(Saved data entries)

@[simp] theorem arbLoop (h : Kept s t) (k : Option Nat) (f : Nat) : Kept s (arbLoop k f t) := by
  induction f generalizing t with
  | zero => exact h
  | succ f ih =>
    unfold Machine.arbLoop
    split
    · exact h
    · split
      · exact h
      · dsimp only
        split
        · exact ih (by simp (maxDischargeDepth := 30) [h])
        · simp (maxDischargeDepth := 30) [h]

/-- The frame of `rest`: everything that Kept lists is as it was. -/
@[simp] theorem rest (h : Kept s t) : Kept s (rest t) := h.settle.arbLoop _ _

@[simp] theorem restAfter (h : Kept s t) (o : FlashOp) : Kept s (restAfter o t) := by
  unfold Machine.restAfter
  split
  · exact (h.settle.arbLoop _ _).arbLoop _ _
  · exact h.rest

end Kept

end Sys2Proof.Machine
end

WORK INSTRUCTION ->
Could you print all of the entries again exactly as they stand?

OUTPUT OF THE EXERCISE ->
@[simp] theorem arbLoop (h : Kept s t) (k : Option Nat) (f : Nat) : Kept s (arbLoop k f t) := by
  induction f generalizing t with
  | zero => exact h
  | succ f ih =>
    unfold Machine.arbLoop
    split
    · exact h
    · split
      · exact h
      · dsimp only
        split
        · exact ih (by simp (maxDischargeDepth := 30) [h])
        · simp (maxDischargeDepth := 30) [h]

/-- The frame of `rest`: everything that Kept lists is as it was. -/
@[simp] theorem rest (h : Kept s t) : Kept s (rest t) := h.settle.arbLoop _ _

@[simp] theorem restAfter (h : Kept s t) (o : FlashOp) : Kept s (restAfter o t) := by
  unfold Machine.restAfter
  split
  · exact (h.settle.arbLoop _ _).arbLoop _ _
  · exact h.rest

end Kept

end Sys2Proof.Machine
end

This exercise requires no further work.